Personal Brand Strategy – By Chivonne Jones

Personal branding has gained more attention in the recent past due to the rise in social media trends, and the platforms they create to share information and ideas. The ability to share stimulates a desire to craft and control the narrative of who we would like people to view us as, which is precisely what personal branding is defined as. The origin of this concept is believed to have been developed as early as the 1950’s by Erving Goffman in his Self-Presentation and Impression Management theory (Goffman, 1959). Let’s take for example leadership branding, some would like to be seen as a Servant Leader, one who leads from behind and serves the needs of the team from a humanistic standpoint, others as an Inspiring Leader – one whose presence, demeanour and communication inspires action , while others want to be known for their innovativeness. The power of knowing what your personal brand is, and mastering the communication thereof is what links to greater Impact Power.

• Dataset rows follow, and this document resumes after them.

-- ==== Sys2Proof/Laws/State.lean ====
section
/-!
SUPPORT. What each update of the State changes and what it leaves: one equation per field per update, so that no proof
unfolds an update.
-/

namespace Sys2Proof.Machine

/-! ### setEport -/

@[simp] theorem setEport_pending (s : State) (p : Nat) (f : EPort → EPort) : (s.setEport p f).pending = s.pending := rfl
@[simp] theorem setEport_regs (s : State) (p : Nat) (f : EPort → EPort) : (s.setEport p f).regs = s.regs := rfl
@[simp] theorem setEport_latch (s : State) (p : Nat) (f : EPort → EPort) : (s.setEport p f).latch = s.latch := rfl
@[simp] theorem setEport_rdata (s : State) (p : Nat) (f : EPort → EPort) : (s.setEport p f).rdata = s.rdata := rfl
@[simp] theorem setEport_rdataHi (s : State) (p : Nat) (f : EPort → EPort) : (s.setEport p f).rdataHi = s.rdataHi := rfl
@[simp] theorem setEport_free (s : State) (p : Nat) (f : EPort → EPort) : (s.setEport p f).free = s.free := rfl
@[simp] theorem setEport_sys (s : State) (p : Nat) (f : EPort → EPort) : (s.setEport p f).sys = s.sys := rfl
@[simp] theorem setEport_pwr (s : State) (p : Nat) (f : EPort → EPort) : (s.setEport p f).pwr = s.pwr := rfl
@[simp] theorem setEport_txn (s : State) (p : Nat) (f : EPort → EPort) : (s.setEport p f).txn = s.txn := rfl
@[simp] theorem setEport_dst (s : State) (p : Nat) (f : EPort → EPort) : (s.setEport p f).dst = s.dst := rfl
@[simp] theorem setEport_stw (s : State) (p : Nat) (f : EPort → EPort) : (s.setEport p f).stw = s.stw := rfl
@[simp] theorem setEport_hl (s : State) (p : Nat) (f : EPort → EPort) : (s.setEport p f).hl = s.hl := rfl
@[simp] theorem setEport_whl (s : State) (p : Nat) (f : EPort → EPort) : (s.setEport p f).whl = s.whl := rfl
@[simp] theorem setEport_fly (s : State) (p : Nat) (f : EPort → EPort) : (s.setEport p f).fly = s.fly := rfl
@[simp] theorem setEport_bob (s : State) (p : Nat) (f : EPort → EPort) : (s.setEport p f).bob = s.bob := rfl
@[simp] theorem setEport_eth (s : State) (p : Nat) (f : EPort → EPort) : (s.setEport p f).eth = { s.eth with port := Tab.upd (fun _ => {}) s.eth.port p f } := rfl
@[simp] theorem setEport_can (s : State) (p : Nat) (f : EPort → EPort) : (s.setEport p f).can = s.can := rfl
@[simp] theorem setEport_ply (s : State) (p : Nat) (f : EPort → EPort) : (s.setEport p f).ply = s.ply := rfl
@[simp] theorem setEport_skn (s : State) (p : Nat) (f : EPort → EPort) : (s.setEport p f).skn = s.skn := rfl
@[simp] theorem setEport_pnl (s : State) (p : Nat) (f : EPort → EPort) : (s.setEport p f).pnl = s.pnl := rfl
@[simp] theorem setEport_tag (s : State) (p : Nat) (f : EPort → EPort) : (s.setEport p f).tag = s.tag := rfl
@[simp] theorem setEport_rov (s : State) (p : Nat) (f : EPort → EPort) : (s.setEport p f).rov = s.rov := rfl

/-! ### setCan -/

@[simp] theorem setCan_pending (s : State) (n : Nat) (f : Can → Can) : (s.setCan n f).pending = s.pending := rfl
@[simp] theorem setCan_regs (s : State) (n : Nat) (f : Can → Can) : (s.setCan n f).regs = s.regs := rfl
@[simp] theorem setCan_latch (s : State) (n : Nat) (f : Can → Can) : (s.setCan n f).latch = s.latch := rfl
@[simp] theorem setCan_rdata (s : State) (n : Nat) (f : Can → Can) : (s.setCan n f).rdata = s.rdata := rfl
@[simp] theorem setCan_rdataHi (s : State) (n : Nat) (f : Can → Can) : (s.setCan n f).rdataHi = s.rdataHi := rfl
@[simp] theorem setCan_free (s : State) (n : Nat) (f : Can → Can) : (s.setCan n f).free = s.free := rfl
@[simp] theorem setCan_sys (s : State) (n : Nat) (f : Can → Can) : (s.setCan n f).sys = s.sys := rfl
@[simp] theorem setCan_pwr (s : State) (n : Nat) (f : Can → Can) : (s.setCan n f).pwr = s.pwr := rfl
@[simp] theorem setCan_txn (s : State) (n : Nat) (f : Can → Can) : (s.setCan n f).txn = s.txn := rfl
@[simp] theorem setCan_dst (s : State) (n : Nat) (f : Can → Can) : (s.setCan n f).dst = s.dst := rfl
@[simp] theorem setCan_stw (s : State) (n : Nat) (f : Can → Can) : (s.setCan n f).stw = s.stw := rfl
@[simp] theorem setCan_hl (s : State) (n : Nat) (f : Can → Can) : (s.setCan n f).hl = s.hl := rfl
@[simp] theorem setCan_whl (s : State) (n : Nat) (f : Can → Can) : (s.setCan n f).whl = s.whl := rfl
@[simp] theorem setCan_fly (s : State) (n : Nat) (f : Can → Can) : (s.setCan n f).fly = s.fly := rfl
@[simp] theorem setCan_bob (s : State) (n : Nat) (f : Can → Can) : (s.setCan n f).bob = s.bob := rfl
@[simp] theorem setCan_eth (s : State) (n : Nat) (f : Can → Can) : (s.setCan n f).eth = s.eth := rfl
@[simp] theorem setCan_can (s : State) (n : Nat) (f : Can → Can) : (s.setCan n f).can = Tab.upd (fun _ => {}) s.can n f := rfl
@[simp] theorem setCan_ply (s : State) (n : Nat) (f : Can → Can) : (s.setCan n f).ply = s.ply := rfl
@[simp] theorem setCan_skn (s : State) (n : Nat) (f : Can → Can) : (s.setCan n f).skn = s.skn := rfl
@[simp] theorem setCan_pnl (s : State) (n : Nat) (f : Can → Can) : (s.setCan n f).pnl = s.pnl := rfl
@[simp] theorem setCan_tag (s : State) (n : Nat) (f : Can → Can) : (s.setCan n f).tag = s.tag := rfl
@[simp] theorem setCan_rov (s : State) (n : Nat) (f : Can → Can) : (s.setCan n f).rov = s.rov := rfl

/-! ### setFlyer -/

@[simp] theorem setFlyer_pending (s : State) (n : Nat) (f : Flyer → Flyer) : (s.setFlyer n f).pending = s.pending := rfl
@[simp] theorem setFlyer_regs (s : State) (n : Nat) (f : Flyer → Flyer) : (s.setFlyer n f).regs = s.regs := rfl
@[simp] theorem setFlyer_latch (s : State) (n : Nat) (f : Flyer → Flyer) : (s.setFlyer n f).latch = s.latch := rfl
@[simp] theorem setFlyer_rdata (s : State) (n : Nat) (f : Flyer → Flyer) : (s.setFlyer n f).rdata = s.rdata := rfl
@[simp] theorem setFlyer_rdataHi (s : State) (n : Nat) (f : Flyer → Flyer) : (s.setFlyer n f).rdataHi = s.rdataHi := rfl
@[simp] theorem setFlyer_free (s : State) (n : Nat) (f : Flyer → Flyer) : (s.setFlyer n f).free = s.free := rfl
@[simp] theorem setFlyer_sys (s : State) (n : Nat) (f : Flyer → Flyer) : (s.setFlyer n f).sys = s.sys := rfl
@[simp] theorem setFlyer_pwr (s : State) (n : Nat) (f : Flyer → Flyer) : (s.setFlyer n f).pwr = s.pwr := rfl
@[simp] theorem setFlyer_txn (s : State) (n : Nat) (f : Flyer → Flyer) : (s.setFlyer n f).txn = s.txn := rfl
@[simp] theorem setFlyer_dst (s : State) (n : Nat) (f : Flyer → Flyer) : (s.setFlyer n f).dst = s.dst := rfl
@[simp] theorem setFlyer_stw (s : State) (n : Nat) (f : Flyer → Flyer) : (s.setFlyer n f).stw = s.stw := rfl
@[simp] theorem setFlyer_hl (s : State) (n : Nat) (f : Flyer → Flyer) : (s.setFlyer n f).hl = s.hl := rfl
@[simp] theorem setFlyer_whl (s : State) (n : Nat) (f : Flyer → Flyer) : (s.setFlyer n f).whl = s.whl := rfl
@[simp] theorem setFlyer_fly (s : State) (n : Nat) (f : Flyer → Flyer) : (s.setFlyer n f).fly = { s.fly with fl := Tab.upd (fun _ => {}) s.fly.fl n f } := rfl
@[simp] theorem setFlyer_bob (s : State) (n : Nat) (f : Flyer → Flyer) : (s.setFlyer n f).bob = s.bob := rfl
@[simp] theorem setFlyer_eth (s : State) (n : Nat) (f : Flyer → Flyer) : (s.setFlyer n f).eth = s.eth := rfl
@[simp] theorem setFlyer_can (s : State) (n : Nat) (f : Flyer → Flyer) : (s.setFlyer n f).can = s.can := rfl
@[simp] theorem setFlyer_ply (s : State) (n : Nat) (f : Flyer → Flyer) : (s.setFlyer n f).ply = s.ply := rfl
@[simp] theorem setFlyer_skn (s : State) (n : Nat) (f : Flyer → Flyer) : (s.setFlyer n f).skn = s.skn := rfl
@[simp] theorem setFlyer_pnl (s : State) (n : Nat) (f : Flyer → Flyer) : (s.setFlyer n f).pnl = s.pnl := rfl
@[simp] theorem setFlyer_tag (s : State) (n : Nat) (f : Flyer → Flyer) : (s.setFlyer n f).tag = s.tag := rfl
@[simp] theorem setFlyer_rov (s : State) (n : Nat) (f : Flyer → Flyer) : (s.setFlyer n f).rov = s.rov := rfl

Conversely, a weak personal brand can be damaging to one’s ability to influence. In my research and whilst working with people, most often a weak personal brand is a result of a lack of Self Awareness.  Self- Awareness allows one to communicate from a place of authenticity. One’s authenticity or “native- genius” is one’s magnetism. We are attracted to people who are comfortable in their skin as this creates comfort in us. It is challenging to project a way of being if that is not a true reflection of one’s internal state i.e. having a true sense of confidence and purpose about one’s life. We are highly attuned to the non- verbal signals and other phenomena that go beyond just the words that we speak. What captivates us about people has more to do with the “energy” and visual stimulus that they project. In order to communicate this fluently one must develop an adequate and acute level of self-awareness. 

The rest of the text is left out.